> **Problem statement**
Where the records below show a line containing "error codes of", start copying; end with the line containing "ready drive. -/", and copy it too.

BEGIN

-- ==== Sys2Proof/Machine/Flags.lean ====
section
/-! DEFINITION. The STATUS register bit by bit (spec/30_encoding.md R101, R102) and the error codes of
spec/60_exceptions.md R361 to R366. -/

namespace Sys2Proof.Machine

/-- `S[i] <- b` (R10): write bit `i` of a byte. -/
def setBit (v : Byte) (i : Nat) (b : Bool) : Byte :=
  if b then v ||| (1#8 <<< i) else v &&& ~~~(1#8 <<< i)

/-- Bit 7, NOTREADY, in both views (R101, R102). -/
def bitNotReady : Nat := 7
/-- Bit 6, WRITE-PROTECT, in both views. -/
def bitWriteProtect : Nat := 6
/-- Bit 5: HEAD-ENGAGED (Type I) or WRITE-FAULT (Type II/III). -/
def bitHeadOrFault : Nat := 5
/-- Bit 4: SEEK-ERR (Type I) or RECNFND (Type II/III). -/
def bitSeekOrRecord : Nat := 4
/-- Bit 3, CRC-ERR, in both views. -/
def bitCrcErr : Nat := 3
/-- Bit 2: TRACK00 (Type I) or LOSTDATA (Type II/III). -/
def bitTrack0OrLost : Nat := 2
/-- Bit 1: INDEX (Type I) or DRQ (Type II/III). -/
def bitIndexOrDrq : Nat := 1
/-- Bit 0, BUSY, in both views. -/
def bitBusy : Nat := 0

/-- `S[i] <- b` on the STATUS register. -/
def State.setStatusBit (s : State) (i : Nat) (b : Bool) : State :=
  { s with status := setBit s.status i b }

/-- BUSY, `STATUS[0]` (R24). -/
def State.busy (s : State) : Bool := s.status.getLsbD bitBusy

/-- The errors a command can end with (R361 to R366). -/
inductive ErrorBit where
  | notReady
  | writeFault
  | seekErr
  | recordNotFound
  | crcErr
  | lostData
  deriving DecidableEq, Repr

/-- The code of an error: the STATUS bit it sets (R161). -/
def ErrorBit.index : ErrorBit → Nat
  | .notReady => bitNotReady
  | .writeFault => bitHeadOrFault
  | .seekErr => bitSeekOrRecord
  | .recordNotFound => bitSeekOrRecord
  | .crcErr => bitCrcErr
  | .lostData => bitTrack0OrLost

/-- STATUS after the common dispatch of R151: bit 7 from readiness, bits 6 to 1 clear, BUSY set. -/
def dispatchStatus (ready : Bool) : Byte :=
  setBit (setBit 0x00 bitNotReady (!ready)) bitBusy true

/-- The Type I part of the status recomputation (R131), on the stored byte, for a ready drive. -/
def recomputeTypeI (v : Byte) (writeProtected headEngaged track0 index : Bool) : Byte :=
  setBit (setBit (setBit (setBit v bitWriteProtect writeProtected)
    bitHeadOrFault headEngaged) bitTrack0OrLost track0) bitIndexOrDrq index

end Sys2Proof.Machine
end

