namespace Sys2Proof.Proofs

open Sys2Proof.Machine Sys2Proof.Laws

/-! ### The parts of the invariant -/

/-- The part of the invariant that no end and no start of a command looks at: parameters, drive, media, ranges. -/
structure Standing (s : State) : Prop where
  config : s.config.wf = true
  drive : s.driveSelect < s.media.length
  media : ∀ u ∈ s.media, u.wf = true
  head : s.physicalTrack ≤ s.config.maxTrack
  target : s.seekTarget ≤ s.config.maxTrack
  index : s.indexCtr < s.config.indexPeriod

/-- The part that binds BUSY, COMMAND and the view to the command in force. -/
structure Owned (s : State) : Prop where
  busy : s.busy = s.cmdType.isBusy
  tag : s.cmdType ≠ .idle → s.cmdType = tagOf (decode s.command)
  view : s.cmdType.isBusy = true → s.statusView = if s.cmdType = .seek then .typeI else .typeIIandIII
  viewWrite : s.cmdType.isTransfer = true → s.viewWrite = s.cmdType.isWrite

/-- What a handler starts from: the command's state without a session, and nothing pending. -/
structure Serving (s : State) : Prop where
  standing : Standing s
  owned : Owned s
  drq : s.drq = false
  noSession : s.xferDir = .none
  nothingPending : s.slots = Slots.empty

theorem Standing.of_inv {s : State} (h : s.Inv) : Standing s :=
  ⟨h.config, h.drive, h.media, h.head, h.target, h.index⟩

theorem Owned.of_inv {s : State} (h : s.Inv) : Owned s := ⟨h.busy, h.tag, h.view, h.viewWrite⟩

/-- The selected unit may be replaced by any unit within the contract. -/
theorem Standing.setUnit {s : State} (h : Standing s) {u : MediaUnit} (hu : u.wf = true) : Standing (s.setUnit u) where
  config := h.config
  drive := by
    show s.driveSelect < (s.media.set s.driveSelect u).length
    rw [List.length_set]
    exact h.drive
  media := setUnit_media_wf h.media hu
  head := h.head
  target := h.target
  index := h.index

theorem Standing.unit_wf {s : State} (h : Standing s) : s.unit.wf = true := Laws.unit_wf h.media h.drive

/-- A command stays between its events when only the selected unit is replaced and values are drawn. -/
theorem Serving.setUnit {s : State} (h : Serving s) {u : MediaUnit} (hu : u.wf = true) (draws : Nat) :
    Serving { s.setUnit u with draws := draws } :=
  have stored := h.standing.setUnit hu
  ⟨⟨stored.config, stored.drive, stored.media, stored.head, stored.target, stored.index⟩,
    ⟨h.owned.busy, h.owned.tag, h.owned.view, h.owned.viewWrite⟩, h.drq, h.noSession, h.nothingPending⟩

theorem Serving.memWrite {s : State} (h : Serving s) (off : Nat) (bytes : List Byte) :
    Serving (s.memWrite off bytes).1 :=
  h.setUnit (writeBytes_wf h.standing.unit_wf) _

theorem Serving.recordMetadata {s : State} (h : Serving s) : Serving s.recordMetadata :=
  h.setUnit (markDeleted_wf (writeStoredCrc_wf h.standing.unit_wf)) s.draws

theorem Serving.formatTrack {s : State} (h : Serving s) (t : Nat) (side : Bool) : Serving (s.formatTrack t side) :=
  h.setUnit (makeTrack_wf h.standing.unit_wf) _

/-! ### Slots with one event -/

theorem stepSeek_only {k : EventKind} {x : Slot} (h : (Slots.only k x).stepSeek ≠ none) : k = .stepSeek := by
  cases k with
  | stepSeek => rfl
  | _ => exact absurd rfl h

theorem seekEnd_only {k : EventKind} {x : Slot} (h : (Slots.only k x).seekEnd ≠ none) : k = .seekEnd := by
  cases k with
  | seekEnd => rfl
  | _ => exact absurd rfl h

/-! ### The states a step leaves -/

theorem not_streams_of_mayBeQuiet {p : Phase} (h : p.mayBeQuiet = true) : p.streams = false := by
  revert h
  cases p <;> decide

/-- Nothing pending, no session: an ended command, or a Type IV cycle without its timer. -/
theorem inv_of_quiet {s : State} (serving : Serving s) (phase : s.cmdType.fits s.phase = true)
    (quiet : s.phase.mayBeQuiet = true) : s.Inv where
  config := serving.standing.config
  drive := serving.standing.drive
  media := serving.standing.media
  busy := serving.owned.busy
  phase := phase
  tag := serving.owned.tag
  view := serving.owned.view
  viewWrite := serving.owned.viewWrite
  head := serving.standing.head
  target := serving.standing.target
  index := serving.standing.index
  drq := by simp [serving.drq, serving.noSession]
  streams := by simp [not_streams_of_mayBeQuiet quiet, serving.noSession]
  session := by unfold State.SessionOk; rw [serving.noSession]; trivial
  crc := fun h => absurd serving.noSession h
  pending := .inl ⟨serving.nothingPending, quiet⟩
  stepping := fun h => by rw [serving.nothingPending] at h; exact absurd rfl h
  arriving := fun h => by rw [serving.nothingPending] at h; exact absurd rfl h
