-- ==== Sys2Proof/WellFormed.lean ====
section
/-! DEFINITION. What the spec asks of a configuration (10_state.md R36) and of a command (40_commands.md R86). -/

namespace Sys2Proof

/-- A payload of `n` bytes fits the length register: `n < 2^LEN_BITS` where `LEN_BITS` is bounded (R86). -/
def Config.lengthFits (cfg : Config) (n : Nat) : Bool :=
  match cfg.lenBits with
  | none => true
  | some b => decide (n < 2 ^ b)

/-- The two lines are on two pins (R36, D15). -/
def Config.pinsDistinct (cfg : Config) : Bool :=
  decide (cfg.clockPin ≠ cfg.dataPin)

/-- The legal values of the configuration table (R36). -/
def Config.wellFormed (cfg : Config) : Bool :=
  cfg.pinsDistinct && decide (1 ≤ cfg.stepCycles)

/-- The one limit on an instruction: the payload length of a `TRANSMIT` (R77, R86). -/
def Instr.wellFormed (cfg : Config) (i : Instr) : Bool :=
  match i with
  | .transmit _ data => cfg.lengthFits data.length
  | .disable => true
  | .idle => true
  | .sDpay => true
  | .sCrise => true
  | .sDctl => true
  | .sCfall => true
  | .sFclk => true
  | .sFdata => true
  | .reservedFsm => true

end Sys2Proof
end

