/-- Settles O11: reset and `IDLE` by their steps, every other code by its micro-step. -/
theorem nextStateTable : Obligations.NextStateTable := by
  intro s t h
  obtain ⟨hp, -⟩ := step_cases h
  refine ⟨fun hr => ?_, fun hr hf => ?_⟩
  · rw [step_reset hp hr] at h
    cases h
    simp [fsmIdle]
  have hpos {c : FsmCode} {u : State} := step_position (c := c) (u := u) h hr hf
  have hwrap (h4 : s.fsm = fsmSCfall) (hlast : s.bitPos.toNat = 7) :=
    (hpos h4 (by decide) (congrArg Host.Outcome.next (advance_of_last (s := s.lineWrite .clock false) hlast))).1
  refine ⟨fun h0 hv => ?_, fun h0 hv => ?_, fun h1 => ?_, fun h2 => (hpos h2 (by decide) rfl).1,
    fun h3 => (hpos h3 (by decide) rfl).1, fun h4 hlt => ?_, fun h4 hlast hk => ?_, fun h4 hlast hk => ?_,
    fun h5 => (hpos h5 (by decide) rfl).1, fun h6 => (hpos h6 (by decide) rfl).1, fun h7 => ?_⟩
  · obtain ⟨hbyte, hbit, hfsm⟩ := atStart_of_step_accepts h (accepts_iff.mpr ⟨hv, h0, hf, hr⟩)
    exact ⟨hbyte, hbit, fun hlen => hfsm.trans (if_pos hlen), fun hlen => hfsm.trans (if_neg (by omega))⟩
  · rw [step_idle_without_command hp hr hf h0 hv] at h
    cases h
    simp [h0]
  · obtain ⟨-, -, -, hwrites⟩ := dataLineWriters s t h
    obtain ⟨hpay, -⟩ := hwrites hr hf
    obtain ⟨b, hb, -⟩ := hpay h1
    exact (hpos h1 (by decide) (exec_sDpay hb)).1
  · have hadv := advance_of_lt (s := s.lineWrite .clock false) hlt
    obtain ⟨⟨hfsm, hbyte, hbit⟩, -⟩ := hpos h4 (by decide) (congrArg Host.Outcome.next hadv)
    exact ⟨hfsm, hbyte, (congrArg BitVec.toNat hbit).trans (toNat_bitPos_add_one hlt)⟩
  · obtain ⟨hfsm, hrest⟩ := hwrap h4 hlast
    exact ⟨hfsm.trans (if_pos hk), hrest⟩
  · obtain ⟨hfsm, hrest⟩ := hwrap h4 hlast
    exact ⟨hfsm.trans (if_neg (by simpa using hk)), hrest⟩
  · obtain ⟨⟨-, hrest⟩, hfault⟩ := hpos h7 (by decide) rfl
    exact ⟨hfault, hrest⟩

/-! ### The end of a transmission -/

/-- Settles O54: in `IDLE` nothing is left; outside it the invariant gives a transmission in progress, and its run is
known. An acceptance ends at the start of a transmission, whose steps are known. -/
theorem transmissionEndsAfterItsSteps : Obligations.TransmissionEndsAfterItsSteps := by
  refine ⟨fun s hs hpins hr => ?_, fun s t h _ hacc => (atStart_of_step_accepts h hacc).remainingSteps⟩
  by_cases h0 : s.fsm = fsmIdle
  · have hclock : s.clockQ = false := hs.clockQ_low_of_code h0 (by decide)
    obtain ⟨hend, -⟩ := hs.ended (by rw [h0]; decide)
    rw [remainingSteps_idle h0]
    exact ⟨fun k hk => absurd hk k.not_lt_zero, s, rfl, h0, hclock, hs.idleData h0, hend, hs.noFault⟩
  · obtain ⟨bytes, total, hsend⟩ := hs.exists_sending (pinsDistinct_iff.mpr hpins) h0
    obtain ⟨hbusy, t, ht, -, hidle, hclock, hdata, hpos, -, -, hfault⟩ := run_sendingFor ⟨hsend, rfl, hr⟩
    refine ⟨fun k hk => ?_, t, ht, hidle, hclock, hdata, hpos.trans hsend.payload.length, hfault⟩
    obtain ⟨u, hu, hub, -⟩ := hbusy k hk
    exact ⟨u, hu, hub⟩

end Sys2Proof.Machine

/-! What a frame delivers: its counts, the samples at the CLOCK edges and the level changes (41_sequencer.md R108 to
R111, R115). -/

namespace Sys2Proof.Machine

variable {v : Level} {l : Line} {es : List Event}

/-! ### The samples at the rising edges -/

/-- The rising-edge samples of a byte's pulses are its bits, whatever follows. -/
theorem riseFrom_bytePulses (d : Level) (w : ControlWord) (k : Nat) (b : Byte) (es : List Event) :
    riseFrom false d (bytePulses w k b ++ es) = byteBits b ++ riseFrom false (controlBit w k 7#3) es := rfl

/-- The rising-edge samples of a frame's pulses and the closing writes, from CLOCK low. -/
theorem riseFrom_framePulses (d : Level) (w : ControlWord) (k : Nat) (bytes : List Byte) :
    riseFrom false d (framePulses w k bytes ++ closingWrites) = payloadBits bytes := by
  induction bytes generalizing d k with
  | nil => rfl
  | cons b bs ih => rw [framePulses, List.append_assoc, riseFrom_bytePulses, ih]; rfl

/-- A payload has eight bits for each byte. -/
theorem length_payloadBits (bytes : List Byte) : (payloadBits bytes).length = 8 * bytes.length := by
  have hbyte (b : Byte) : (byteBits b).length = 8 := rfl
  simp [payloadBits, List.length_flatMap, hbyte, Nat.mul_comm]

/-- Settles O56: each byte's pulses deliver its bits, and the closing writes make no rising edge. -/
theorem risingEdgesGiveThePayload : Obligations.RisingEdgesGiveThePayload := by
  intro bytes w
  have hrise : rise (frame bytes w) = payloadBits bytes := riseFrom_framePulses false w 0 bytes
  exact ⟨hrise, by rw [hrise, length_payloadBits]⟩

/-! ### The samples at the falling edges -/

/-- The falling-edge samples of a byte's pulses are its control bits, whatever follows. -/
theorem fallFrom_bytePulses (d : Level) (w : ControlWord) (k : Nat) (b : Byte) (es : List Event) :
    fallFrom false d (bytePulses w k b ++ es) =
      (bitPositions.map (controlBit w k)).map (fun c => [c]) ++ fallFrom false (controlBit w k 7#3) es := rfl

/-- The control bits of byte position `k` are those of the endless repetition from bit `8 k` on (R72, R111). -/
theorem map_controlBit (w : ControlWord) (k : Nat) :
    bitPositions.map (controlBit w k) = (List.range' (8 * k) 8).map fun i => w.getLsbD (31 - i % 32) := by
  have hpos : List.range' (8 * k) 8 = bitPositions.map fun p => 8 * k + p.toNat := rfl
  have hindex (p : BitPos) : controlIndex k p = 31 - (8 * k + p.toNat) % 32 := by unfold controlIndex; omega
  rw [hpos, List.map_map]
  exact List.map_congr_left fun p _ => congrArg w.getLsbD (hindex p)

/-- The falling-edge samples of a frame's pulses and the closing writes, from CLOCK low. -/
theorem fallFrom_framePulses (d : Level) (w : ControlWord) (k : Nat) (bytes : List Byte) :
    fallFrom false d (framePulses w k bytes ++ closingWrites) =
      ((List.range' (8 * k) (8 * bytes.length)).map fun i => w.getLsbD (31 - i % 32)).map fun c => [c] := by
  induction bytes generalizing d k with
  | nil => rfl
  | cons b bs ih =>
    have hsplit : List.range' (8 * k) (8 * (b :: bs).length) =
        List.range' (8 * k) 8 ++ List.range' (8 * (k + 1)) (8 * bs.length) := by
      rw [Nat.mul_succ, List.range'_append_1, List.length_cons, Nat.mul_succ, Nat.add_comm 8]
    rw [framePulses, List.append_assoc, fallFrom_bytePulses, ih, map_controlBit, hsplit, List.map_append,
      List.map_append]

theorem fallSamples_frame (bytes : List Byte) (w : ControlWord) :
    fallSamples (frame bytes w) = (controlStream w (8 * bytes.length)).map fun c => [c] := by
  rw [controlStream, List.range_eq_range']
  exact fallFrom_framePulses false w 0 bytes

/-- Within the first copy the repetition is the word itself. -/
theorem controlStream_of_le (w : ControlWord) {n : Nat} (hn : n ≤ 32) :
    controlStream w n = (List.range n).map fun i => w.getLsbD (31 - i) :=
  List.map_congr_left fun i hi => by rw [Nat.mod_eq_of_lt ((List.mem_range.mp hi).trans_le hn)]

/-- After 32 bits the repetition starts again. -/
theorem controlStream_add (w : ControlWord) (n : Nat) :
    controlStream w (32 + n) = controlStream w 32 ++ controlStream w n := by
  simp [controlStream, List.range_add, Function.comp_def]

/-- The repetition is whole copies of the word and a truncated one. -/
theorem controlStream_copies (w : ControlWord) (q n : Nat) :
    controlStream w (32 * q + n) = (List.replicate q (controlStream w 32)).flatten ++ controlStream w n := by
  induction q with
  | zero => simp
  | succ q ih =>
    rw [Nat.mul_succ, Nat.add_right_comm, Nat.add_comm, controlStream_add, ih, List.replicate_succ,
      List.flatten_cons, List.append_assoc]

/-- Settles O57: each byte's pulses deliver its control bits, four bytes a whole copy of the word. -/
theorem fallingEdgesGiveTheControlWord : Obligations.FallingEdgesGiveTheControlWord := by
  intro bytes w
  have hlen : 8 * bytes.length = 32 * (bytes.length / 4) + 8 * (bytes.length % 4) := by omega
  refine ⟨fallSamples_frame bytes w, ?_⟩
  rw [hlen, controlStream_copies, controlStream_of_le w le_rfl, controlStream_of_le w (by omega)]

/-! ### The counts -/

theorem writesTo_append (l : Line) (es fs : List Event) : writesTo l (es ++ fs) = writesTo l es ++ writesTo l fs := by
  induction es with
  | nil => rfl
  | cons e es ih =>
    rcases e with ⟨l', v⟩ | _ | _
    · by_cases hl : l' = l <;> simp [writesTo, hl, ih]
    · exact ih
    · exact ih

/-- A byte's pulses write each line sixteen times. -/
theorem length_writesTo_bytePulses (l : Line) (w : ControlWord) (k : Nat) (b : Byte) :
    (writesTo l (bytePulses w k b)).length = 16 := by
  cases l <;> rfl

theorem length_writesTo_framePulses (l : Line) (w : ControlWord) (k : Nat) (bytes : List Byte) :
    (writesTo l (framePulses w k bytes)).length = 16 * bytes.length := by
  induction bytes generalizing k with
  | nil => rfl
  | cons b bs ih =>
    rw [framePulses, writesTo_append, List.length_append, length_writesTo_bytePulses, ih, List.length_cons,
      Nat.mul_succ, Nat.add_comm]

/-- A frame writes each line sixteen times a byte, and once to close it. -/
theorem length_writesTo_frame (l : Line) (bytes : List Byte) (w : ControlWord) :
    (writesTo l (frame bytes w)).length = 16 * bytes.length + 1 := by
  rw [frame, writesTo_append, List.length_append, length_writesTo_framePulses]
  cases l <;> rfl

/-- A pulse raises CLOCK and drops it again. -/
theorem levelChanges_clock_pulse (d c : Level) (es : List Event) :
    levelChanges .clock false (pulse d c ++ es) = 2 + levelChanges .clock false es :=
  (Nat.add_assoc 1 1 _).symm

END

> **Task response**
/-! DEFINITION. The STATUS register bit by bit (spec/30_encoding.md R101, R102) and the error codes of
spec/60_exceptions.md R361 to R366. -/

namespace Sys2Proof.Machine

/-- `S[i] <- b` (R10): write bit `i` of a byte. -/
def setBit (v : Byte) (i : Nat) (b : Bool) : Byte :=
  if b then v ||| (1#8 <<< i) else v &&& ~~~(1#8 <<< i)

/-- Bit 7, NOTREADY, in both views (R101, R102). -/
def bitNotReady : Nat := 7
/-- Bit 6, WRITE-PROTECT, in both views. -/
def bitWriteProtect : Nat := 6
/-- Bit 5: HEAD-ENGAGED (Type I) or WRITE-FAULT (Type II/III). -/
def bitHeadOrFault : Nat := 5
/-- Bit 4: SEEK-ERR (Type I) or RECNFND (Type II/III). -/
def bitSeekOrRecord : Nat := 4
/-- Bit 3, CRC-ERR, in both views. -/
def bitCrcErr : Nat := 3
/-- Bit 2: TRACK00 (Type I) or LOSTDATA (Type II/III). -/
def bitTrack0OrLost : Nat := 2
/-- Bit 1: INDEX (Type I) or DRQ (Type II/III). -/
def bitIndexOrDrq : Nat := 1
/-- Bit 0, BUSY, in both views. -/
def bitBusy : Nat := 0

/-- `S[i] <- b` on the STATUS register. -/
def State.setStatusBit (s : State) (i : Nat) (b : Bool) : State :=
  { s with status := setBit s.status i b }

/-- BUSY, `STATUS[0]` (R24). -/
def State.busy (s : State) : Bool := s.status.getLsbD bitBusy

/-- The errors a command can end with (R361 to R366). -/
inductive ErrorBit where
  | notReady
  | writeFault
  | seekErr
  | recordNotFound
  | crcErr
  | lostData
  deriving DecidableEq, Repr

/-- The code of an error: the STATUS bit it sets (R161). -/
def ErrorBit.index : ErrorBit → Nat
  | .notReady => bitNotReady
  | .writeFault => bitHeadOrFault
  | .seekErr => bitSeekOrRecord
  | .recordNotFound => bitSeekOrRecord
  | .crcErr => bitCrcErr
  | .lostData => bitTrack0OrLost

/-- STATUS after the common dispatch of R151: bit 7 from readiness, bits 6 to 1 clear, BUSY set. -/
def dispatchStatus (ready : Bool) : Byte :=
  setBit (setBit 0x00 bitNotReady (!ready)) bitBusy true

/-- The Type I part of the status recomputation (R131), on the stored byte, for a ready drive. -/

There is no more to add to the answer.